There have been two Black men appointed to the Supreme Court, Thurgood Marshall and Clarence Thomas. In this lineage is the power of something near infallible, the word. In this lineage is the law of America. Allegiance to a place, unity under the flag and all it grants, a law that in its pledge, under God, cannot be divided. In this lineage those who pass judgment hold a supreme power to dictate the flow of liberty and what is just. Under justice is access to that ideal state of being, an alignment with the almighty and its protectorate.

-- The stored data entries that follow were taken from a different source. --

/-- One quarter that drives an ALU: reads of `x`, the registers before the step; writes of `y` (R358 to R361). -/
def aluQuarter (q : Nat) (x y : Px) : Px :=
  if nbits q 21 16 == 0 then y
  else
    let fmt := nbits q 23 22
    let w := laneBits fmt
    let sgn := nbit q 24
    let v (n : Nat) : Int := if sgn then sx w n else (n : Int)
    let a := x.lanes fmt (nbits q 4 0)
    let imm : Int := if sgn then sx 16 (x.il % 65536) else ((x.il % 65536 : Nat) : Int)
    let immPat := (imm % (2 ^ w : Nat)).toNat
    let b := if nbit q 15 then a.map fun _ => immPat else x.lanes fmt (nbits q 9 5)
    let bi (i : Nat) : Int := if nbit q 15 then imm else v (b.getD i 0)
    let mul := nbits q 35 32
    let vb := x.lanes fmt (nbits q 9 5)
    let prod : List Int := (List.range a.length).map fun i =>
      if mul == 1 then v (a.getD i 0) * v (vb.getD i 0) else if mul == 2 then v (a.getD i 0) * imm else 0
    let cl := x.clip (nbits q 45 42)
    let acc := x.accu (nbits q 38 36)
    let accOp := nbits q 41 39
    let wide := fmt == 2
    let gap (i : Nat) : Nat := Config.laneGap (0x40 + accOp) acc (prod.map fun p => (p % 2 ^ 40).toNat) i
    let res := (aluLanes (nbits q 21 16) w sgn a b prod cl).map fun r => finishLane q cl w r
    let res := if accOp == 4 then (List.range a.length).map fun i =>
        if wide then gap i % 2 ^ w else finishLane q cl w (sx 32 (acc.getD i 0)) else res
    let m := x.mask (nbits q 48 46)
    let mode := nbits q 50 49
    let on (i : Nat) : Bool := mode == 0 || (mode == 1 && nbit m i) || (mode == 2 && !nbit m i)
    let old := y.lanes fmt (nbits q 14 10)
    let y := y.putLanes fmt (nbits q 14 10) ((List.range a.length).map fun i => if on i then res.getD i 0 else old.getD i 0)
    let accNew : List Nat := (List.range 32).map fun i =>
      let o := (acc.getD i 0 : Int)
      let p := prod.getD i 0
      if !on i || Nat.ble a.length i then (y.accu (nbits q 38 36)).getD i 0
      else if accOp == 1 then 0
      else if wide then gap i % 2 ^ 32
      else if accOp == 2 then ((o + p) % 2 ^ 32).toNat
      else if accOp == 3 then ((o - p) % 2 ^ 32).toNat
      else (p % 2 ^ 32).toNat
    let y := if [1, 2, 3, 5].elem accOp then y.setAccu (nbits q 38 36) accNew else y
    let op := nbits q 53 51
    if op == 0 then y
    else
      let c := (List.range a.length).map fun i => cmpLane op (v (a.getD i 0)) (bi i)
      let y := y.setMask (nbits q 56 54) ((List.range a.length).foldl (fun t i => t + 2 ^ i * b2n (c.getD i false)) 0)
      if nbit q 57 then { y with any := c.any id, all := c.all id } else y

/-- Permute (R358). -/
def permute (w : Nat) (x y : Px) : Px :=
  let op := nbits w 67 64
  let src := x.vec (nbits w 72 68)
  let idx := x.vec (nbits w 82 78)
  let lane (i : Nat) : Nat :=
    if op == 1 then src.getD (idx.getD i 0 % 32) 0
    else if op == 2 then src.getD (i / 16 * 16 + i % 4 * 4 + i % 16 / 4) 0
    else if op == 3 then src.getD ((if Config.rotateUp then i + 32 - x.il % 32 else i + x.il % 32) % 32) 0
    else if i % 2 == 0 then src.getD (i / 2) 0 else idx.getD (i / 2) 0
  if op == 0 then y else y.setVec (nbits w 77 73) ((List.range 32).map lane)

/-- Transform: a partial-butterfly stage (R358). -/
def transform (w : Nat) (x y : Px) : Px :=
  let op := nbits w 86 83
  if op == 0 then y
  else
    let l := Config.txStage op (x.vec (nbits w 91 87))
    y.setVec (nbits w 96 92) ((List.range 32).map fun i => l.getD i 0 % 65536)

/-- The scalar unit (R358). -/
def scalarUnit (w : Nat) (x y : Px) : Px :=
  let op := nbits w 100 97
  let a := x.scalar (nbits w 104 101)
  let b := if nbit w 113 then x.il else x.scalar (nbits w 108 105)
  let d := nbits w 112 109
  let wide (k : Nat) : Nat := (Config.wideShift k (BitVec.ofNat 32 a) (BitVec.ofNat 32 b)).toNat
  if op == 0 then y
  else if op == 1 then y.setScalar d (a + b)
  else if op == 2 then y.setScalar d (a + 2 ^ 32 - b)
  else if op == 3 then y.setScalar d (a &&& b)
  else if op == 4 then y.setScalar d (a ||| b)
  else if op == 5 then y.setScalar d (a ^^^ b)
  else if op == 6 then y.setScalar d (if b < 32 then a * 2 ^ b else wide 0)
  else if op == 7 then y.setScalar d (if b < 32 then a / 2 ^ b else wide 1)
  else if op == 8 then y.setScalar d x.il
  else if op == 9 then y.setScalar d ((x.vec (nbits w 104 101)).getD 0 0)
  else { y with z := a == b, n := nbit ((a + 2 ^ 32 - b) % 2 ^ 32) 31 }

/-- The byte address of a memory operation in the bay, and those of its lanes: the first byte and the bytes of each (R358). -/
def memUnits (w : Nat) (x : Px) : Nat := (x.scalar (nbits w 140 137) + nbits w 156 141) % 65536
def memLanes (w : Nat) (x : Px) : List (Nat × Nat) :=
  let op := nbits w 131 128
  let a := memUnits w x * 64
  if op == 1 || op == 2 then (List.range 32).map fun i => ((a + 2 * i) % 2 ^ 22, 2)
  else if op == 3 || op == 4 then (List.range 32).map fun i => ((a + i) % 2 ^ 22, 1)
  else if op == 5 || op == 6 then (List.range 32).map fun i => ((a + 2 * (x.vec (nbits w 167 163)).getD i 0) % 2 ^ 22, 2)
  else []

/-- A byte of a bay's SRAM. -/
def State.sram8 (s : State) (b a : Nat) : Nat := (Sparse.get (fun _ => (0 : Byte)) s.sram (b * 2 ^ 22 + a % 2 ^ 22)).toNat
def State.setSram (s : State) (b a v : Nat) : State :=
  { s with sram := Sparse.set (fun _ => (0 : Byte)) s.sram (b * 2 ^ 22 + a % 2 ^ 22) (BitVec.ofNat 8 v) }

/-- The lanes a load brings, from bay SRAM. -/
def State.loadLanes (s : State) (b : Nat) (ls : List (Nat × Nat)) : List Nat :=
  ls.map fun p => if p.2 == 2 then s.sram8 b p.1 + 256 * s.sram8 b (p.1 + 1) else s.sram8 b p.1

/-- The lanes of a vector stored. -/
def State.storeLanes (s : State) (b : Nat) (ls : List (Nat × Nat)) (v : List Nat) : State :=
  s.forEach (List.range ls.length) fun i s =>
    let p := ls.getD i (0, 1)
    let s := s.setSram b p.1 (v.getD i 0)
    s.doIf (p.2 == 2) fun s => s.setSram b (p.1 + 1) (v.getD i 0 / 256)

/-- Whether a customer word may make the accesses: inside the row-job slot or the customer scratch (R374). -/
def State.accessFenced (s : State) (it : PxItem) (ls : List (Nat × Nat)) : Bool :=
  let inside (base len a n : Nat) : Bool := Nat.ble ((a + 2 ^ 22 - base % 2 ^ 22) % 2 ^ 22 + n) len
  ls.any fun p =>
    !inside (64 * it.slotBase) (64 * it.slotLen) p.1 p.2 && !inside (64 * s.fld Reg.UC_CUST_SCRATCH 15 0) 65536 p.1 p.2

/-- One step that runs a nanoword: every unit reads what stood before the step, and the unit listed later in R359 writes
last. -/
def State.nanoStep (s : State) (n w : Nat) : State :=
  let x := s.pxEng n
  let b := n / 8
  let op := nbits w 131 128
  let base := nbits w 140 137
  let inc := nbits w 158 157
  let y := if op == 0 || inc == 0 then x else x.setScalar base
    (x.scalar base + (if inc == 1 then 1 else if inc == 2 then x.scalar (nbits w 162 159) else 2 ^ 32 - 1))
  let ls := memLanes w x
  let y := if [1, 3, 5].elem op then y.setVec (nbits w 136 132) (s.loadLanes b ls) else y
  let y := scalarUnit w x (transform w x (permute w x y))
  let y := aluQuarter (nbits w 255 192) x (aluQuarter (nbits w 63 0) x y)
  let s := s.doIf ([2, 4, 6].elem op) fun s => s.storeLanes b ls (x.vec (nbits w 136 132))
  let s := s.setPx n y
  let io := nbits w 172 169
  let s := s.doIf (io != 0) fun s => s.emit (.unitReq n io (x.scalar (nbits w 176 173)) 0)
  s.doIf (io == 4) fun s => s.modBay b fun z => { z with
    jobs := z.jobs.map fun j => { j with on := j.on.filter fun e => e.1 != n % 8 } }

/-! ### The microword -/

/-- Zero fields, reserved classes, BREAK without debug (R357). -/
def State.microIllegal (s : State) (w : Nat) : Bool :=
  let c := nbits w 23 20
  (Nat.ble 0xA c && Nat.ble c 0xE) || (c == 0xF && !s.rbit Reg.TRUST_DEBUG 0) || (c == 6 && nbits w 15 13 != 0) ||
    ((c == 7 || c == 0xF) && nbits w 15 0 != 0) || (c == 8 && nbits w 15 1 != 0) || (c == 9 && nbits w 15 4 != 0)

/-- COND of R356. -/
def Px.cond (x : Px) (k : Nat) : Bool :=
  if k == 0 then true else if k == 1 then x.z else if k == 2 then !x.z else if k == 3 then x.n else if k == 4 then !x.n
  else if k == 5 then x.any else if k == 6 then x.all else !x.any

/-- Steps counted in units of 2^16, and clamped steps (R353, R399). -/
def State.countSteps (s : State) (n k floor sel : Nat) : State :=
  let t := (s.pxEng n).steps + k
  let s := (s.modPx n fun x => { x with steps := t % 65536 }).bump (Reg.PX_STEPS n) (t / 65536)
  s.doIf (Nat.blt (sel + 1) floor) fun s => s.bump (Reg.PX_DELAY_CLAMPS n) k

/-- First customer word of the micro store, of the nano store. -/
def State.fencePx (s : State) : Nat := s.fld Reg.UC_FENCE_PX 12 0
def State.fenceNano (s : State) : Nat := s.fld Reg.UC_FENCE_NANO 11 0

/-- A cause of R376 at the word in execution: a machine check in the vendor region; in a customer region the call is
abandoned and the engine goes on in its vendor caller, which draws the vendor default for a compositor work item. -/
def State.pxTrouble (s : State) (n cause kind store inst a : Nat) : State :=
  let x := s.pxEng n
  match x.cust with
  | some (r :: stack) =>
    let s := ((s.setRegN (Reg.PX_MCHECK n) (6 + 65536 * x.pc)).bump (Reg.PX_ABANDONS n) 1).raise (256 + n) kind (checkAddr store inst a)
    let s := match x.item.map (·.work) with
      | some (.window i) => s.modDpOut i.out.val fun d => { d with defaults := (i, Nat.ble 0x1810 x.custEntry) :: d.defaults }
      | _ => s
    (s.modPx n fun x => { x with pc := r, stack := stack, cust := none }).showPx n
  | _ => s.pxCheck n cause kind store inst a

/-- The engine goes on at an address, which may lie in the other region. -/
def State.pxGo (s : State) (n tgt : Nat) : State :=
  let x := s.pxEng n
  let inside := Nat.ble s.fencePx tgt
  let cust := if inside then (match x.cust with
    | some c => some c
    | none => some x.stack) else none
  (s.modPx n fun x => { x with
    pc := tgt, cust := cust, custEntry := if inside && x.cust.isNone then tgt else x.custEntry }).showPx n

/-- A taken branch of a JUMP, CALL or LOOPBACK, fenced (R374): a customer word reaches the vendor region from an entry
word only. -/
def State.pxBranch (s : State) (n tgt : Nat) : State :=
  let x := s.pxEng n
  if x.cust.isSome && Nat.blt tgt s.fencePx && !(Nat.ble 0x1800 x.pc && Nat.ble x.pc 0x181F) then
    s.pxTrouble n 5 FaultKind.UCODE_FENCE 0 n x.pc
  else s.pxGo n tgt

/-- On to the next word. -/
def State.pxNext (s : State) (n : Nat) : State := s.pxGo n (((s.pxEng n).pc + 1) % 8192)

/-- Whether the engine runs: in service, not halted, at work, neither waiting nor stopped by BREAK. -/
def State.pxRuns (s : State) (n : Nat) : Bool :=
  let x := s.pxEng n
  s.rbit (Reg.PX_STATUS n) 0 && !s.rbit (Reg.PX_STATUS n) 1 && x.item.isSome && x.wait.isNone && !x.broken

Being brought to America in the bottom of ships in bondage, the slave is an economic unit through its processing. Like a gear in a larger machine, the easily discarded bits of humanity embodied in the experience rhetorically housed in a double to blackness represents in a large part what we say of this thing that is America. The story of making the self from the meagersest of means in the face of not only a larger but the insurmountable force. Empires, lords, armies, all fail to impress upon the American spirit, in it treading the waters of something like the ultimate faith only manifesting in the darkest embodiment. As the day has come, out of that darkness has emerged over a thousand portraits of blackness, untethered to the inconsistencies embedded in the nation's founding documents and the cruelty and ignorance of those without truth to what America is.
It is an American fallacy to believe that the inequality of all is equal. There have always been exceptions to the established dynamics of power at an interpersonal level that negate the leverage of social, economic, political, or other modes of domination. Out of these exceptions we have the relationship between Clarence Thomas and Harlan Crow. The billionaire developer’s friendship with the Supreme Court Justice is well documented. Trips, vehicles, homes, and this painting present a balance in a relationship that categorically should not exist. With this exception we are presented with a kind of utopian vision of what America is. The cultivation of this relationship and its ends being the subject of wealth’s movement to power visions what black masculinity can be at its height, a tool for shaping the mass of humanity into a functioning body. Faith, social status, and political convictions make fast friends. The repressed details of this painting draw a line between the public and private meaning the difference between an innocuous after hour cigar and whisky romp and the mastering of the judiciary in an act of subversion led by a Black man amongst patriarchs.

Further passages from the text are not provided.